▽

/-- A DATA row neither reads nor writes the counters. -/
theorem writeDataByte_setCounts {n : Nat} {b : Byte} (h : writeDataByte n b s = .next t) :
    writeDataByte n b (s.setCounts k p) = .next (t.setCounts k p) := by
  obtain ⟨hn, hw⟩ := writeDataByte_eq_next_iff.mp h
  exact writeDataByte_eq_next_iff.mpr ⟨hn, fifoWrite_setCounts k p hw⟩

/-- A Streamer arm that writes a byte and then its state neither reads nor writes the counters. -/
theorem fifoWrite_setStreamer_setCounts {b : Byte} {code : StateCode}
    (h : andThen (fifoWrite b s) (fun u => .next (u.setStreamer code)) = .next t) :
    andThen (fifoWrite b (s.setCounts k p)) (fun u => .next (u.setStreamer code)) = .next (t.setCounts k p) := by
  obtain ⟨u, hu, ht⟩ := andThen_eq_next_iff.mp h
  cases ht
  exact andThen_eq_next_iff.mpr ⟨_, fifoWrite_setCounts k p hu, rfl⟩

/-- Other counter values before an arm change at most the counter values after it: only `SMP_REPORT` and
`SMP_CAPTURE_FALL` read the counter, and each into a counter register (rules R79, R83). -/
theorem exec_setCounts {i : Instr} (h : exec i s = .next t) :
    ∃ k' p', exec i (s.setCounts k p) = .next (t.setCounts k' p') := by
  cases i with
  | smpReport => cases h; exact ⟨k, k, rfl⟩
  | smpCaptureFall => cases h; exact ⟨nextCount s.cfg k, p, rfl⟩
  | cgFallReload | cgRise | cgCount | syncShift | smpHoldRise | smpCaptureRise | smpHoldFall | strIdleNop
  | strOverrunDetect | strOvrHold | strWait => cases h; exact ⟨k, p, rfl⟩
  | strWriteData | strWriteSentinel => exact ⟨k, p, fifoWrite_setStreamer_setCounts k p h⟩
  | dataN3 d | dataN2 d | dataN1 d => exact ⟨k, p, writeDataByte_setCounts k p h⟩
  | sentinel => exact ⟨k, p, fifoWrite_setCounts k p h⟩
  | smpUnreachableFault | strUnreachableFault => cases h

theorem runArms_setCounts {a : Arms} (h : runArms a s = .next t) :
    ∃ k' p', runArms a (s.setCounts k p) = .next (t.setCounts k' p') := by
  obtain ⟨s1, s2, s3, h1, h2, h3, h4⟩ := runArms_eq_next_iff.mp h
  obtain ⟨k1, p1, e1⟩ := exec_setCounts k p h1
  obtain ⟨k2, p2, e2⟩ := exec_setCounts k1 p1 h2
  obtain ⟨k3, p3, e3⟩ := exec_setCounts k2 p2 h3
  obtain ⟨k4, p4, e4⟩ := exec_setCounts k3 p3 h4
  exact ⟨k4, p4, runArms_eq_next_iff.mpr ⟨_, _, _, e1, e2, e3, e4⟩⟩

@[simp] theorem State.setCounts_inputProblem : (s.setCounts k p).inputProblem = s.inputProblem := rfl

/-- The four select vectors read no counter, so the cycle takes the same arms (rules R51 to R54). -/
@[simp] theorem State.setCounts_arms : (s.setCounts k p).arms = s.arms := rfl

/-- The environment's part of a cycle neither reads nor writes the counters. -/
theorem environment_setCounts (drain : Nat) (es : List HostEvent) :
    environment drain es (s.setCounts k p) = (environment drain es s).setCounts k p := rfl

/-- A step from other counter values takes the same arms to the same next state but for the counters. -/
theorem step_setCounts (h : step s = .next t) : ∃ k' p', step (s.setCounts k p) = .next (t.setCounts k' p') := by
  obtain ⟨hlegal, hinput, a, u, ha, hu, rfl⟩ := step_eq_next_iff.mp h
  obtain ⟨k', p', hu'⟩ := runArms_setCounts k p hu
  refine ⟨k', p', step_eq_next_iff.mpr ⟨hlegal, ?_, a, u.setCounts k' p', ?_, hu', ?_⟩⟩
  · rw [State.setCounts_inputProblem, hinput]
  · rw [State.setCounts_arms, ha]
  · rw [environment_setCounts, State.setCounts_input, State.setCounts_hostEvents]

/-- Settles O52: the step by `step_setCounts`; the outputs read the Streamer's state, the word, its strobe, room and
`bclk` only. -/
theorem cycleCountersFeedNoOutput : Obligations.CycleCountersFeedNoOutput := by
  intro s t k p h
  exact ⟨step_setCounts k p h, rfl, rfl, rfl⟩

end Sys2Proof.Machine
end

section
/-! The FIFO Streamer (`43_fifo_streamer.md` rules R90 to R96): what a row's match says of the fields its select value
was packed from, and what the write port carries. -/

namespace Sys2Proof.Machine

variable {s : State}

/-- Appended bit vectors are masked and compared piece by piece. -/
theorem append_and_append_eq_iff {m n : Nat} {x a v : BitVec m} {y b w : BitVec n} :
    (x ++ y) &&& (a ++ b) = v ++ w ↔ x &&& a = v ∧ y &&& b = w := by
  rw [BitVec.and_append]
  refine ⟨fun h => ⟨?_, ?_⟩, fun ⟨hx, hy⟩ => hx ▸ hy ▸ rfl⟩
  · simpa only [BitVec.extractLsb'_append_eq_left] using congrArg (BitVec.extractLsb' n m) h
  · simpa only [BitVec.extractLsb'_append_eq_right] using congrArg (BitVec.extractLsb' 0 n) h

/-- Rule R54 read back through a row's mask: the code stands in bits 3 and 2, `word_stb` and `room` in the two below,
and each of these two is compared where the mask has its bit. -/
theorem strSelect_and_eq_iff (code : StateCode) (stbMask roomMask stb room : Bool) :
    s.strSelect &&& ((0 : BitVec 4) ++ (0b11 : BitVec 2) ++ BitVec.ofBool stbMask ++ BitVec.ofBool roomMask) =
        (0 : BitVec 4) ++ code ++ BitVec.ofBool stb ++ BitVec.ofBool room ↔
      s.strState = code ∧ (s.wordStb && stbMask) = stb ∧ (s.room && roomMask) = room := by
  have hones : s.strState &&& 0b11 = s.strState := BitVec.and_allOnes
  refine (append_and_append_eq_iff (m := 4 + 2 + 1) (n := 1)).trans ?_
  rw [append_and_append_eq_iff, append_and_append_eq_iff, hones]
  simp [BitVec.ofBool_eq_iff_eq, and_assoc]

/-- The write port is enabled with room only, for a new word in `IDLE` or a pending overrun (rules R90, R92, R95). -/
theorem State.we_eq (s : State) :
    s.we = (((s.strState == strIdle && s.wordStb) || s.strState == strReportOverrun) && s.room) := by
  simp [State.we, State.writesData, State.writesSentinel, Bool.and_or_distrib_right]

/-- Nothing written, nothing on the write port (rule R90). -/
theorem State.din_of_we_eq_false (h : s.we = false) : s.din = 0x00 := by
  obtain ⟨hdata, hsentinel⟩ := Bool.or_eq_false_iff.mp h
  simp [State.din, hdata, hsentinel]

/-- A pending overrun that meets room puts the sentinel on the write port (rule R95). -/
theorem State.din_of_reportOverrun (hcode : s.strState = strReportOverrun) (hroom : s.room = true) :
    s.din = sentinelByte := by
  simp [State.din, State.writesData, State.writesSentinel, hcode, hroom]

/-- `STR_WRITE_SENTINEL` with room and a slot: the sentinel at the tail, and back to `IDLE` (rule R95). -/
theorem exec_strWriteSentinel (hroom : s.room = true) (hslot : s.hasSlot = true) :
    exec .strWriteSentinel s = .next ((s.setQueue (s.queue ++ [sentinelByte])).setStreamer strIdle) := by
  change andThen (fifoWrite sentinelByte s) (fun t => .next (leaveOverrun t)) = _
  rw [fifoWrite_of_room hroom hslot, andThen_next, leaveOverrun_eq]

/-- Settles O19: in `IDLE` without a word the write port is idle, and the arm is the identity. -/
theorem idleNopChangesNothing : Obligations.IdleNopChangesNothing := by
  intro s h
  obtain ⟨hcode, hstb, -⟩ := (strSelect_and_eq_iff 0b00 true false false false).mp h
  rw [Bool.and_true] at hstb
  have hwe : s.we = false := by simp [State.we_eq, hcode, hstb]
  exact ⟨hcode, hwe, State.din_of_we_eq_false hwe, rfl⟩

/-- Settles O20: without room nothing is written, and the arm writes the Streamer's state alone. -/
theorem overrunDetectDropsTheWord : Obligations.OverrunDetectDropsTheWord := by
  intro s h
  have hmasked : s.strSelect &&& 0xF = 0x2 := by rw [h]; rfl
  obtain ⟨-, -, hroom⟩ := (strSelect_and_eq_iff 0b00 true true true false).mp hmasked
  rw [Bool.and_true] at hroom
  have hwe : s.we = false := by simp [State.we_eq, hroom]
  exact ⟨hwe, State.din_of_we_eq_false hwe, rfl⟩

/-- Settles O22: without room nothing is written, and the arm is the identity. -/
theorem overrunHoldChangesNothing : Obligations.OverrunHoldChangesNothing := by
  intro s h
  obtain ⟨hcode, -, hroom⟩ := (strSelect_and_eq_iff 0b01 false true false false).mp h
  rw [Bool.and_true] at hroom
  have hwe : s.we = false := by simp [State.we_eq, hroom]
  exact ⟨hcode, hwe, State.din_of_we_eq_false hwe, rfl⟩

/-- Settles O23: a pending overrun with room and a slot, by the equation of the arm. -/
theorem writeSentinelAppendsTheSentinel : Obligations.WriteSentinelAppendsTheSentinel := by
  intro s h hfree
  obtain ⟨hcode, -, hroom⟩ := (strSelect_and_eq_iff 0b01 false true false true).mp h
  rw [Bool.and_true] at hroom
  have hwe : s.we = true := by simp [State.we_eq, hcode, hroom]
  exact ⟨hwe, State.din_of_reportOverrun hcode hroom, exec_strWriteSentinel hroom (hasSlot_iff.mpr hfree)⟩

/-- Settles O24: in `WAIT` nothing is written, and the arm writes the Streamer's state alone. -/
theorem waitReturnsToIdle : Obligations.WaitReturnsToIdle := by
  intro s h
  obtain ⟨hcode, -, -⟩ := (strSelect_and_eq_iff 0b10 false false false false).mp h
  have hwe : s.we = false := by simp [State.we_eq, hcode]
  exact ⟨hwe, State.din_of_we_eq_false hwe, rfl⟩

△

**Exercise details:**
Quote, word for word, every line from the top of the entries through the line that holds "obtain ⟨hn, hw⟩".

**Task response:**
/-- A DATA row neither reads nor writes the counters. -/
theorem writeDataByte_setCounts {n : Nat} {b : Byte} (h : writeDataByte n b s = .next t) :
    writeDataByte n b (s.setCounts k p) = .next (t.setCounts k p) := by
  obtain ⟨hn, hw⟩ := writeDataByte_eq_next_iff.mp h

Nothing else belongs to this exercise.